Fortunately or unfortunately, depending on your viewpoint and level of growth, that means we have to forgive others because He forgave us. God is very clear on this point. Imagine if the grandmother who'd been caught stealing bread had caught someone else stealing food and proceeded to beat them about the head and shoulders with a stout cane? I think that is very unlikely, of course. This woman learned the value of forgiveness. How COULD she withhold it from others? It would have been like spitting in the judge's face and calling him a sucker. When we refuse to forgive someone, that's exactly what we do to God. We also lose the right to claim that we are his children. Children follow the nature and teaching of their father. It is only by reflecting God's forgiving nature that we can claim to share in His nature.
So to my fellow Christians, I encourage you to rejoice in the fact that you have been forgiven and strive to forgive others just as Christ forgave you.
To those who have not accepted Christ's offer of forgiveness, I implore you to consider that you have been placed in the position of the grandmother. As a sinner, you are guilty before God. Every one of us is. Your sentence has been passed. But the judge has paid your fine. Do you accept? Do you allow Him to grant you that grace which He so earnestly desires to give you?
If you want to accept this unearned pardon for yourself, Please come see me or one of the elders after the service.
Pastor Oren Otter
May 20, 2006
Today's Reading: Matthew 18:21-35
21 Then Peter came to Jesus and asked, "Lord, how many times shall I forgive my brother when he sins against me? Up to seven times?"
22 Jesus answered, "I tell you, not seven times, but seventy-seven times.
23 "Therefore, the kingdom of heaven is like a king who wanted to settle accounts with his servants.
24 As he began the settlement, a man who owed him ten thousand talents was brought to him.
25 Since he was not able to pay, the master ordered that he and his wife and his children and all that he had be sold to repay the debt.
26 "The servant fell on his knees before him. 'Be patient with me,' he begged, 'and I will pay back everything.'
27 The servant's master took pity on him, canceled the debt and let him go.
28 "But when that servant went out, he found one of his fellow servants who owed him a hundred denarii. He grabbed him and began to choke him. 'Pay back what you owe me!' he demanded.
29 "His fellow servant fell to his knees and begged him, 'Be patient with me, and I will pay you back.'
30 "But he refused. Instead, he went off and had the man thrown into prison until he could pay the debt.

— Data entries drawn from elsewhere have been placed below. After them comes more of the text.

-- ==== Sys2Proof/Machine/Copro.lean ====
section
/-!
DEFINITION. The protocol accelerator: what each operation computes, its reach of memory, its order rules and its context
(R506–R515).
-/
namespace Sys2Proof.Machine

/-! ### CRC (R510) -/

/-- The low `w` bits of a number in reverse order. -/
def revBits (w v : Nat) : Nat := (List.range w).foldl (fun acc i => 2 * acc + v / 2 ^ i % 2) 0

/-- One bit enters the running CRC. -/
def crcBit (w poly run : Nat) (b : Bool) : Nat :=
  let top := decide (run / 2 ^ (w - 1) % 2 = 1) != b
  let sh := run * 2 % 2 ^ w
  if top then sh ^^^ poly else sh

/-- One octet enters, its first bit as REFIN directs. -/
def crcByte (w poly : Nat) (refin : Bool) (run : Nat) (b : Byte) : Nat :=
  (List.range 8).foldl (fun r i => crcBit w poly r (b.getLsbD (if refin then i else 7 - i))) run

/-- The running CRC over octets, from the initial value when INIT is 1. -/
def CopCtx.crcRun (x : CopCtx) (init : Bool) (bs : List Byte) : CopCtx :=
  let poly := x.poly.toNat % 2 ^ x.width
  { x with run := BitVec.ofNat 32 (bs.foldl (crcByte x.width poly x.refin) ((if init then x.init else x.run).toNat % 2 ^ x.width)) }

/-- The finished value. -/
def CopCtx.crcOut (x : CopCtx) : W32 :=
  let v := x.run.toNat % 2 ^ x.width
  let v := if x.refout then revBits x.width v else v
  BitVec.ofNat 32 (if x.xorout then 2 ^ x.width - 1 - v else v)

/-! ### Ones'-complement sum (R511) -/

/-- Pairs of octets, the first one high, a trailing octet padded low. -/
def pairsOf : List Byte → List Nat
  | [] => []
  | [a] => [a.toNat * 256]
  | a :: b :: r => (a.toNat * 256 + b.toNat) :: pairsOf r

/-- A sum with end-around carry, folded to 16 bits. -/
def endAround (a b : Nat) : Nat := let t := a + b; if 0x10000 ≤ t then t - 0xFFFF else t

/-- CSUM from a partial sum. -/
def csum (partialSum : Nat) (bs : List Byte) : Nat := (pairsOf bs).foldl endAround partialSum

/-! ### Bit streams (R512, R513) -/

/-- The bits of octets, in the order within an octet that `msb` directs. -/
def bitsOf (msb : Bool) (bs : List Byte) : List Bool :=
  bs.flatMap fun b => (List.range 8).map fun i => b.getLsbD (if msb then 7 - i else i)

/-- An octet of up to 8 bits; missing bits are 0. -/
def octetOf (msb : Bool) (bits : List Bool) : Byte :=
  BitVec.ofNat 8 ((List.range 8).foldl (fun v i => v + if bits.getD i false then 2 ^ (if msb then 7 - i else i) else 0) 0)

/-- Whole octets of a bit stream; `n` bounds their number. -/
def packBits (msb : Bool) : Nat → List Bool → List Byte
  | 0, _ => []
  | n + 1, bits => if bits.isEmpty then [] else octetOf msb (bits.take 8) :: packBits msb n (bits.drop 8)

/-- The run that a stream ends in: its value and length. -/
structure Run where
  v : Bool
  n : Nat

/-- A bit joins the stream. -/
def Run.add (r : Run) (b : Bool) : Run := if r.n ≠ 0 && r.v = b then { r with n := r.n + 1 } else ⟨b, 1⟩

/-- The run asks for a stuff bit. -/
def Run.full (r : Run) (run : Nat) (both pol : Bool) : Bool := run ≤ r.n && (both || r.v = pol)

/-- STUFF: the output bits in reverse order. -/
def stuffBits (run : Nat) (both pol : Bool) : List Bool → Run → List Bool → List Bool
  | [], _, acc => acc
  | b :: rest, r, acc =>
    let r1 := r.add b
    if r1.full run both pol then stuffBits run both pol rest (r1.add (!r1.v)) ((!r1.v) :: b :: acc)
    else stuffBits run both pol rest r1 (b :: acc)

/-- UNSTUFF: the output bits in reverse order, and whether a stuff error ended it. `due`: the next bit is a stuff bit. -/
def unstuffBits (run : Nat) (both pol : Bool) : List Bool → Run → Bool → List Bool → List Bool × Bool
  | [], _, _, acc => (acc, false)
  | b :: rest, r, due, acc =>
    if due then (if b = r.v then (acc, true) else unstuffBits run both pol rest (r.add b) false acc)
    else
      let r1 := r.add b
      unstuffBits run both pol rest r1 (r1.full run both pol) (b :: acc)

/-- Fields of STUFF and UNSTUFF. -/
def stRun (o : BitVec 23) : Nat := fld o 4 4
def stBoth (o : BitVec 23) : Bool := o.getLsbD 3
def stPol (o : BitVec 23) : Bool := o.getLsbD 2
def stMsb (o : BitVec 23) : Bool := o.getLsbD 1

/-- The output of STUFF or UNSTUFF over a source: the octets written, the bits counted, a stuff error. -/
def stuffOut (op : Nat) (o : BitVec 23) (bits : Nat) (src : List Byte) : List Byte × Nat × Bool :=
  let inb := (bitsOf (stMsb o) src).take bits
  let (rev, err) :=
    if op = 0x34 then (stuffBits (stRun o) (stBoth o) (stPol o) inb ⟨false, 0⟩ [], false)
    else unstuffBits (stRun o) (stBoth o) (stPol o) inb ⟨false, 0⟩ false []
  (packBits (stMsb o) (rev.length / 8 + 1) rev.reverse, rev.length, err)

/-- Width, order and sign fields of FEXT and FINS. -/
def fxW (o : BitVec 23) : Nat := fld o 3 5 + 1
def fxBe (o : BitVec 23) : Bool := o.getLsbD 2

/-- The field of `w` bits at bit `off` of octets: in wire order, its first bit is the most significant (R513). -/
def fieldGet (be : Bool) (w off : Nat) (bs : List Byte) : Nat :=
  let bits := ((bitsOf be bs).drop off).take w
  if be then bits.foldl (fun v b => 2 * v + bit b) 0 else bits.foldr (fun b v => 2 * v + bit b) 0

/-- Octets with a field replaced. -/
def fieldPut (be : Bool) (w off v : Nat) (bs : List Byte) : List Byte :=
  (List.range bs.length).map fun i =>
    octetOf be ((List.range 8).map fun j =>
      let k := 8 * i + j
      if off ≤ k && k < off + w then v.testBit (if be then w - 1 - (k - off) else k - off)
      else (bs.getD i 0).getLsbD (if be then 7 - j else j))

/-! ### Reach of memory (R508) -/

/-- The first byte of a range outside the accelerator's reach; none when the whole range is in reach. -/
def State.copOutside (s : State) (e : Fin 16) (a n : Nat) (write : Bool) : Option Nat :=
  if n = 0 then none
  else if 0x10000000 ≤ a && a < 0x10080000 then (if a + n ≤ 0x10080000 then none else some 0x10080000)
  else if 0x20000000 ≤ a && a < 0x20800000 then
    let o := a - 0x20000000
    let stop := (allFin 8).foldl (fun m i =>
      let w := Vec.at (Vec.at s.cl (clOf e)).windows i
      if w.len ≠ 0 && w.base ≤ o && o < w.base + w.len && (!write || w.rw) then max m (w.base + w.len) else m) o
    if o + n ≤ stop then none else some (0x20000000 + stop)
  else some a

/-- Octets of a range without the effects of an access. -/
def State.copPeek (s : State) (e : Fin 16) (a n : Nat) : List Byte :=
  match memAt (clOf e) a with
  | some (r, o) => s.peek r o n
  | none => List.replicate n 0

/-- The first address of a range whose word is uncorrectable. -/
def State.copBad (s : State) (e : Fin 16) (a n : Nat) : Option Nat :=
  match memAt (clOf e) a with
  | some (r, o) => if s.memBad r o n then (List.range n).find? (fun i => s.memBad r (o + i) 1) |>.map (a + ·) else none
  | none => none

/-- Ranges that an operation reads and writes, as address, length and whether it writes. STUFF and UNSTUFF write what
their present source gives. -/
def State.copRanges (s : State) (e : Fin 16) (x : Cop) : List (Nat × Nat × Bool) :=
  let o := x.ops
  let S := x.s.toNat
  let T := x.t.toNat
  match x.opcode.toNat with
  | 0x31 | 0x33 => [(S, T, false)]
  | 0x34 | 0x35 =>
    let n := (x.d.toNat + 7) / 8
    [(S, n, false), (T, if 16384 < x.d.toNat then 0 else (stuffOut x.opcode.toNat o x.d.toNat (s.copPeek e S n)).1.length, true)]
  | 0x36 => [(S + T / 8, (T % 8 + fxW o + 7) / 8, false)]
  | 0x37 => [(S + T / 8, (T % 8 + fxW o + 7) / 8, true)]
  | 0x38 => [(S, if o.getLsbD 7 then 32 else 16, false)]
  | 0x39 => [(S, 12, false)]
  | 0x3A => [(S, T, false)]
  | 0x3B | 0x3C => [(S, T, true)]
  | 0x3D => [(S, 16, !o.getLsbD 0)]
  | _ => []

/-- Two ranges meet. -/
def rangesMeet (a n b m : Nat) : Bool := n ≠ 0 && m ≠ 0 && a < b + m && b < a + n

/-- The operation is an error of engine firmware (R515): a length above its limit, a GCM operation out of order or with no key in place, or
source and destination that overlap. -/
def State.copError (s : State) (e : Fin 16) (x : Cop) : Bool :=
  let k := (Vec.at s.eng e).ctx
  match x.opcode.toNat with
  | 0x31 | 0x33 => 65535 < x.t.toNat
  | 0x34 | 0x35 =>
    16384 < x.d.toNat || (match s.copRanges e x with
      | [(a, n, _), (b, m, _)] => rangesMeet a n b m
      | _ => false)
  | 0x3A => 65535 < x.t.toNat || k.key.isEmpty || k.gcm ≠ 1 || k.aadLen % 16 ≠ 0
  | 0x3B => 65535 < x.t.toNat || k.key.isEmpty || !(k.gcm = 1 || k.gcm = 2) || k.dataLen % 16 ≠ 0
  | 0x3C => 65535 < x.t.toNat || k.key.isEmpty || !(k.gcm = 1 || k.gcm = 3) || k.dataLen % 16 ≠ 0
  | 0x3D => k.key.isEmpty || k.gcm = 0
  | _ => false

/-- The first range out of reach, by its first byte outside. A destination too small for the output of STUFF or UNSTUFF
is the error of R515 and no bus error, once its first byte is in reach. -/
def State.copReach (s : State) (e : Fin 16) (x : Cop) : Option Nat :=
  let stuff := x.opcode = 0x34 || x.opcode = 0x35
  (s.copRanges e x).findSome? fun (a, n, w) => s.copOutside e a (if stuff && w then min n 1 else n) w

/-- The output of STUFF or UNSTUFF runs out of its destination. -/
def State.copTooSmall (s : State) (e : Fin 16) (x : Cop) : Bool :=
  (s.copRanges e x).any fun (a, n, w) => (s.copOutside e a n w).isSome

/-- The operation writes memory (R508). -/
def copWrites (op : Nat) (o : BitVec 23) : Bool :=
  match op with
  | 0x34 | 0x35 | 0x37 | 0x3B | 0x3C => true
  | 0x3D => !o.getLsbD 0
  | _ => false

/-- The operation has a result for Dd. -/
def copResult (op : Nat) : Bool :=
  match op with
  | 0x31 | 0x32 | 0x33 | 0x34 | 0x35 | 0x36 | 0x3D => true
  | _ => false

/-! ### Running an operation -/

/-- What an operation gives: the result, its writes, its context after. -/
structure CopOut where
  res : W32
  puts : List (Nat × List Byte)
  ctx : CopCtx

/-- An operation over its source octets (the first range, or the words of a field). -/
def copRun (x : Cop) (k : CopCtx) (src : List Byte) : CopOut :=
  let o := x.ops
  let S := x.s.toNat
  match x.opcode.toNat with
  | 0x30 =>
    let w := 8 * 2 ^ fld o 6 2
    ⟨0, [], { k with width := w, refin := o.getLsbD 5, refout := o.getLsbD 4, xorout := o.getLsbD 3, poly := x.s, init := x.t }⟩
  | 0x31 => let k1 := k.crcRun (o.getLsbD 0) src; ⟨k1.crcOut, [], k1⟩
  | 0x32 => let k1 := k.crcRun (o.getLsbD 2) ((leBytes 4 x.s.toNat).take (fld o 0 2 + 1)); ⟨k1.crcOut, [], k1⟩
  | 0x33 => ⟨BitVec.ofNat 32 (csum (x.d.toNat % 0x10000) src), [], k⟩
  | 0x34 | 0x35 =>
    let (bs, n, err) := stuffOut x.opcode.toNat o x.d.toNat src
    ⟨place n 0 31 ||| bitAt 32 31 err, [(x.t.toNat, bs)], k⟩
  | 0x36 =>
    let w := fxW o
    let v := fieldGet (fxBe o) w (x.t.toNat % 8) src
    ⟨BitVec.ofNat 32 (if o.getLsbD 1 && v.testBit (w - 1) then v + 2 ^ 32 - 2 ^ w else v), [], k⟩
  | 0x37 =>
    let a := S + x.t.toNat / 8
    ⟨0, [(a - a % 8, fieldPut (fxBe o) (fxW o) (8 * (a % 8) + x.t.toNat % 8) x.d.toNat src)], k⟩
  | 0x38 => ⟨0, [], { k with key := src, hsub := gcmSub src }⟩
  | 0x39 => ⟨0, [], { k with iv := BitVec.ofNat 96 (beNat src), ctr := 2, ghash := 0, aadLen := 0, dataLen := 0, gcm := 1 }⟩
  | 0x3A => ⟨0, [], { k with ghash := ghash k.hsub k.ghash src, aadLen := k.aadLen + src.length }⟩
  | 0x3B | 0x3C =>
    let out := gcmCtr k.key k.iv (src.length / 16 + 1) k.ctr src
    let enc := x.opcode = 0x3B
    let k1 := { k with
      ghash := ghash k.hsub k.ghash (if enc then out else src)
      ctr := k.ctr + BitVec.ofNat 32 ((src.length + 15) / 16)
      dataLen := k.dataLen + src.length
      gcm := if enc then 2 else 3 }
    ⟨0, [(S, out)], k1⟩
  | 0x3D =>
    let tag := gcmTag k.key k.hsub k.ghash k.iv k.aadLen k.dataLen
    let k1 := { k with gcm := 0 }
    if o.getLsbD 0 then ⟨if tag = src then 0 else 1, [], k1⟩ else ⟨0, [(S, tag)], k1⟩
  | _ => ⟨0, [], k⟩

/-- The source that an operation reads: FINS reads whole words, GCMTAG with CHECK = 0 reads nothing. -/
def State.copSource (s : State) (e : Fin 16) (x : Cop) : Nat × Nat :=
  match s.copRanges e x with
  | (a, n, w) :: _ =>
    if x.opcode = 0x37 then (a - a % 8, (a % 8 + n + 7) / 8 * 8)
    else if x.opcode = 0x3D && w then (a, 0) else (a, n)
  | [] => (0, 0)

/-- A write of the accelerator. -/
def State.copWrite (s : State) (e : Fin 16) (a : Nat) (bs : List Byte) : State := s.dmaWrite (clOf e) (engCode e) a bs

/-- An outstanding operation runs to its end: it abandons at an uncorrectable word (the failing address), else writes
memory, its context and Dd. -/
def State.copFinish (s : State) (e : Fin 16) (x : Cop) : Option Nat × State :=
  let s0 := s.updEng e fun g => { g with cop := none }
  let (a, n) := s0.copSource e x
  match (if n = 0 then none else s0.copBad e a n) with
  | some bad => (some bad, (s0.dmaRead (clOf e) (engCode e) a n).2)
  | none =>
    let ((src, _), s1) := if n = 0 then (([], false), s0) else s0.dmaRead (clOf e) (engCode e) a n
    let r := copRun x (Vec.at s1.eng e).ctx src
    let s2 := r.puts.foldl (fun t w => t.copWrite e w.1 w.2) s1
    (none, s2.updEng e fun g => { g with
      ctx := r.ctx
      d := if copResult x.opcode.toNat then Vec.updN g.d (r1 x.ops) fun _ => r.res else g.d })

end Sys2Proof.Machine
end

31 When the other servants saw what had happened, they were greatly distressed and went and told their master everything that had happened.
32 "Then the master called the servant in. 'You wicked servant,' he said, 'I canceled all that debt of yours because you begged me to.
33 Shouldn't you have had mercy on your fellow servant just as I had on you?'
34 In anger his master turned him over to the jailers to be tortured, until he should pay back all he owed.
35 "This is how my heavenly Father will treat each of you unless you forgive your brother from your heart."